Today, a lake and a mountain peak in Banff National Park carry Agnes Macdonald’s name, honoring her passage – and her spirit of adventure.

Clio observes: Today, no wife of a prime minister or president would ever be allowed, either by the government secret service or by the railroad’s insurance company (not to mention her husband), to take such a risk. Clio thinks that in earlier times a few high-placed women could and did have more fun in their traveling – on official business, of course – than their successors! Agnes Macdonald’s story reveals not only a tale of adventure and risk but also an exhilarating personal epiphany.


Source: Agnes Macdonald, “By Car and by Cowcatcher,” Murray’s Magazine (1887), in 2 parts.
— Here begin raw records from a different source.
-- ==== Sys2Proof/Machine/Bytes.lean ====
section
/-! DEFINITION. Byte sequences: sub-sequences, reversal, byte-wise exclusive-or, and the two readings of a sequence as a number
(rules R10 to R12). -/

namespace Sys2Proof.Machine

/-- `u[lo .. lo+len-1]` (rule R10). -/
def slice {n : Nat} (u : Bytes n) (lo len : Nat) (h : lo + len ≤ n := by omega) : Bytes len :=
  Vector.ofFn fun i => u[lo + i.val]

/-- `rev(s)`: the elements in reverse order (rule R10). -/
def rev {n : Nat} (s : Bytes n) : Bytes n :=
  Vector.ofFn fun i => s[n - 1 - i.val]

/-- `a ^ b`, element by element (rule R12). -/
def xorBytes {n : Nat} (a b : Bytes n) : Bytes n :=
  Vector.ofFn fun i => a[i] ^^^ b[i]

/-- `be(s)`: byte 0 is the most significant (rule R11). -/
def be : List Byte → Nat
  | [] => 0
  | b :: s => b.toNat * 2 ^ (8 * s.length) + be s

/-- `le(s)`: byte 0 is the least significant (rule R11). -/
def le : List Byte → Nat
  | [] => 0
  | b :: s => b.toNat + 2 ^ 8 * le s

/-- `be_bytes_n(v)` (rule R11). -/
def beBytes (n v : Nat) : Bytes n :=
  Vector.ofFn fun i => BitVec.ofNat 8 (v / 2 ^ (8 * (n - 1 - i.val)))

/-- `le_bytes_n(v)` (rule R11). -/
def leBytes (n v : Nat) : Bytes n :=
  Vector.ofFn fun i => BitVec.ofNat 8 (v / 2 ^ (8 * i.val))

end Sys2Proof.Machine
end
This selection excerpted from Colleen Skidmore, ed., This Wild Spirit: Women in the Rocky Mountains of Canada (University of Alberta Press, 2006), pp. 100-103 passim. For further information on Lady Macdonald, see Louise Reynolds, Agnes, The Biography of Lady Macdonald (Carleton University Press, 1990), and the Dictionary of Canadian Biography Online www.biographi.ca under “Bernard, Susan Agnes (Macdonald, Baroness Macdonald), politician’s wife.”